3. Caricatures distinguished by grotesque quaintness. This style predominates at periods, when nations look upon art as superfluous; not as one of the most important factors of civilization. Taste degenerates, and the higher aspirations of art are crippled by distorted products. The quaint is preferred to the beautiful, and the dynamic force of the artistic element, driven into this direction, loses itself in a broad grin at everything sacred and elevated in State, religion, and science, fostering a deplorable spirit of vulgar egotism, which looks down upon the sublime exertions of artists, as the mere vagaries of simpletons or madmen.

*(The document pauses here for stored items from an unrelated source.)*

-- ==== Sys2Proof/Laws/Dispatch.lean ====
section
/-! SUPPORT. Which meaning each command has: one equation per arm of exec, so that no proof unfolds exec itself. -/

namespace Sys2Proof.Machine
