theorem State.control_quiet {s0 : State} {s : State} {sid m subtype : Nat} {payload : List Byte} (hq : s0.Quiet s) :
    s0.Quiet (State.control s sid m subtype payload) := by
  unfold State.control
  repeat' first | with_reducible assumption | with_reducible apply State.sendTo_quiet | with_reducible apply State.touchSub_quiet | split | with_reducible refine State.Quiet.of_fst (by assumption) ?_

theorem State.sendDest_quiet {s0 : State} {s : State} {sid : Nat} {bytes : List Byte} {d : Dest} {links : List Port} (hq : s0.Quiet s) :
    s0.Quiet (State.sendDest s sid bytes d links) := by
  unfold State.sendDest
  try extract_lets y1 y2
  try
    have k1 : s0.Quiet y1 := by
      dsimp only [y1]
      repeat' first | with_reducible assumption | with_reducible apply State.emit_quiet | with_reducible apply State.touchSub_quiet | with_reducible apply State.Quiet.foldl | with_reducible apply State.Quiet.eachPort | with_reducible exact State.Quiet.refl _ | with_reducible intro _ _ | split | with_reducible refine State.Quiet.of_fst (by assumption) ?_ | fail_if_no_progress with_reducible refine State.Quiet.other ?_ rfl rfl rfl rfl rfl rfl rfl | dsimp only
    clear_value y1
  repeat' first | with_reducible assumption | with_reducible apply State.emit_quiet | with_reducible apply State.touchSub_quiet | with_reducible apply State.Quiet.foldl | with_reducible apply State.Quiet.eachPort | with_reducible exact State.Quiet.refl _ | with_reducible intro _ _ | split | with_reducible refine State.Quiet.of_fst (by assumption) ?_ | fail_if_no_progress with_reducible refine State.Quiet.other ?_ rfl rfl rfl rfl rfl rfl rfl | dsimp only

theorem State.sendTile_quiet {s0 : State} {s : State} {sid : Nat} (hq : s0.Quiet s) :
    s0.Quiet (State.sendTile s sid) := by
  unfold State.sendTile
  try extract_lets y1 y2
  repeat' first | with_reducible assumption | with_reducible apply State.setStream_quiet | with_reducible apply State.sendDest_quiet | with_reducible apply State.bump_quiet | with_reducible apply State.Quiet.foldl | with_reducible apply State.Quiet.eachPort | with_reducible exact State.Quiet.refl _ | with_reducible intro _ _ | split | with_reducible refine State.Quiet.of_fst (by assumption) ?_ | fail_if_no_progress with_reducible refine State.Quiet.other ?_ rfl rfl rfl rfl rfl rfl rfl | dsimp only

theorem State.gone_quiet {s0 : State} {s : State} {sid m : Nat} {seqs : List Nat} (hq : s0.Quiet s) :
    s0.Quiet (State.gone s sid m seqs) := by
  unfold State.gone
  repeat' first | with_reducible assumption | with_reducible apply State.control_quiet | with_reducible apply State.bump_quiet | with_reducible apply State.Quiet.foldl | with_reducible apply State.Quiet.eachPort | with_reducible exact State.Quiet.refl _ | with_reducible intro _ _ | split | with_reducible refine State.Quiet.of_fst (by assumption) ?_ | fail_if_no_progress with_reducible refine State.Quiet.other ?_ rfl rfl rfl rfl rfl rfl rfl | dsimp only

theorem execRetxTileRelease_quiet {s0 : State} {t : Tick} {stream : Nat} {s : State} (hq : s0.Quiet s) :
    s0.QuietOut (execRetxTileRelease t stream s) := by
  unfold execRetxTileRelease
  try extract_lets y1 y2 y3 y4 y5 y6 y7 y8
  try
    have k1 : s0.Quiet y1 := by
      dsimp only [y1]
      repeat' first | with_reducible assumption | with_reducible apply State.QuietOut.next | with_reducible exact State.QuietOut.fault | with_reducible apply State.at_quiet | with_reducible apply State.setStream_quiet | with_reducible apply State.gone_quiet | with_reducible apply State.confirmLeaving_quiet | with_reducible apply State.Quiet.foldl | with_reducible apply State.Quiet.eachPort | with_reducible exact State.Quiet.refl _ | with_reducible intro _ _ | split | with_reducible refine State.Quiet.of_fst (by assumption) ?_ | fail_if_no_progress with_reducible refine State.Quiet.other ?_ rfl rfl rfl rfl rfl rfl rfl | dsimp only
    clear_value y1
  try
    have k6 : s0.Quiet y6 := by
      dsimp only [y6]
      repeat' first | with_reducible assumption | with_reducible apply State.QuietOut.next | with_reducible exact State.QuietOut.fault | with_reducible apply State.at_quiet | with_reducible apply State.setStream_quiet | with_reducible apply State.gone_quiet | with_reducible apply State.confirmLeaving_quiet | with_reducible apply State.Quiet.foldl | with_reducible apply State.Quiet.eachPort | with_reducible exact State.Quiet.refl _ | with_reducible intro _ _ | split | with_reducible refine State.Quiet.of_fst (by assumption) ?_ | fail_if_no_progress with_reducible refine State.Quiet.other ?_ rfl rfl rfl rfl rfl rfl rfl | dsimp only
    clear_value y6
  try
    have k7 : s0.Quiet y7 := by
      dsimp only [y7]
      repeat' first | with_reducible assumption | with_reducible apply State.QuietOut.next | with_reducible exact State.QuietOut.fault | with_reducible apply State.at_quiet | with_reducible apply State.setStream_quiet | with_reducible apply State.gone_quiet | with_reducible apply State.confirmLeaving_quiet | with_reducible apply State.Quiet.foldl | with_reducible apply State.Quiet.eachPort | with_reducible exact State.Quiet.refl _ | with_reducible intro _ _ | split | with_reducible refine State.Quiet.of_fst (by assumption) ?_ | fail_if_no_progress with_reducible refine State.Quiet.other ?_ rfl rfl rfl rfl rfl rfl rfl | dsimp only
    clear_value y7
  repeat' first | with_reducible assumption | with_reducible apply State.QuietOut.next | with_reducible exact State.QuietOut.fault | with_reducible apply State.at_quiet | with_reducible apply State.setStream_quiet | with_reducible apply State.gone_quiet | with_reducible apply State.confirmLeaving_quiet | with_reducible apply State.Quiet.foldl | with_reducible apply State.Quiet.eachPort | with_reducible exact State.Quiet.refl _ | with_reducible intro _ _ | split | with_reducible refine State.Quiet.of_fst (by assumption) ?_ | fail_if_no_progress with_reducible refine State.Quiet.other ?_ rfl rfl rfl rfl rfl rfl rfl | dsimp only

4. Works in the best Greek style, but only in bronze, as frames and handles of mirrors. Whenever the higher spirit of art is neglected, the power of the artist is directed to small matters; he serves trade and nothing but trade. We have in these ‘Articles of Etruria’ the prototypes of our ‘Articles de Paris.’

5. Mechanical products, such as helmets, weapons, swords, shields, hatchets, clubs, wall-breakers, cooking utensils, pots, pans, and saucers, were of exquisite workmanship, but without any attempt at artistic forms. The utilitarian incubus is as bad as the hierarchical canon; both expel all higher aspirations from the realm of art.

The Etruskans thought, with many of us, that if the house were only built of dry bricks, the carpet thick, the furniture solid and heavy, and the knife sharp, it was unnecessary to care for anything else. Whilst such ideas exist, art, in a higher sense, will remain as little possible, as it was with the Etruskans.


[CHAPTER X.]
ROMAN ART.

The Greeks, from a poetical, artistic, and esthetical, and the Romans, from a social, legal, and political point of view, are still our masters. Historical art-critics, and a certain class of writers, who would wish to see the whole universe one great court of justice with an infinite variety of crimes, subdivided into felony, misdemeanour, petty larceny, &c., will never agree as to the place that should be assigned to the Romans in the world’s history. We are bold enough to assert that the whole of the criminal and sanguinary history of Rome, with her products in literature and art, might be wiped out, and yet philosophically, poetically, and artistically, not the slightest gap in the progressive development of humanity would be found. Socially and legally, we should be sorry to miss a state, which had a mission of its own, which, if well understood, may teach us the causes why the gentler feelings of morality were oppressed, imagination defiled, and every higher artistic aspiration deadened in Rome.

From beginning to end, Roma, read backwards Amor, was an ambiguous ‘state-abstraction,’ which absorbed the individual. The State with the Greeks was a concrete association of freemen. With the Romans, it was the abstract principle of an imaginary union of heterogeneous citizens. The Greeks fostered science and art, poetry and philosophy. The Romans despised science, mocked art, scorned poetry, and never condescended to trouble themselves about philosophy. The Greeks colonised and civilised their colonies, which became the free daughters of a free mother-country, attached to it by the ties of a common worship of beauty and intellectual enjoyment. The Romans conquered, and the conquered provinces were to furnish soldiers or labourers, and were tied by means of despotism to the wheels of the proud state-carriage. The Greeks humanised; the Romans demoralised and organised. The Greeks played at soldiers in a spirit of glorious patriotism. The Romans were soldiers for the sake of conquest, plunder, and vain glory. Spirited youthfulness was the Greek element. Stern and calculating manliness the essence of the Roman. The Greek was free in life, in art, in the worship of his gods, in poetry and philosophy. The Roman was cowed down in religion, politics and life, by the inexorable despotic force of legal phantoms, which turned men into mere machines. The despotism of the East was the despotism of some invisible god, or some visible ruler; and it often overlooked the individual in its almighty position. The democracy of Greece gave fair play to individual talent and genius in art and science; but the Roman self-constituted aristocracy, or rather triple theocracy, invented the inexorable and meddlesome monster authority, to which everything was to be sacrificed. Under the tragi-comical sobriquet, Salus reipublicæ suprema lex (in free translation, ‘whatever we in authority find good, is good’), they committed the blackest crimes, which no historian could venture to commit to paper in their whole truthfulness.

This triple theocracy presented itself in the shape of seven mythical kings; in the form of a nominal republic, which was in reality a military and theocratic aristocracy; and lastly in the theocracy of the Cæsars, which in course of time was changed into a papal theocracy.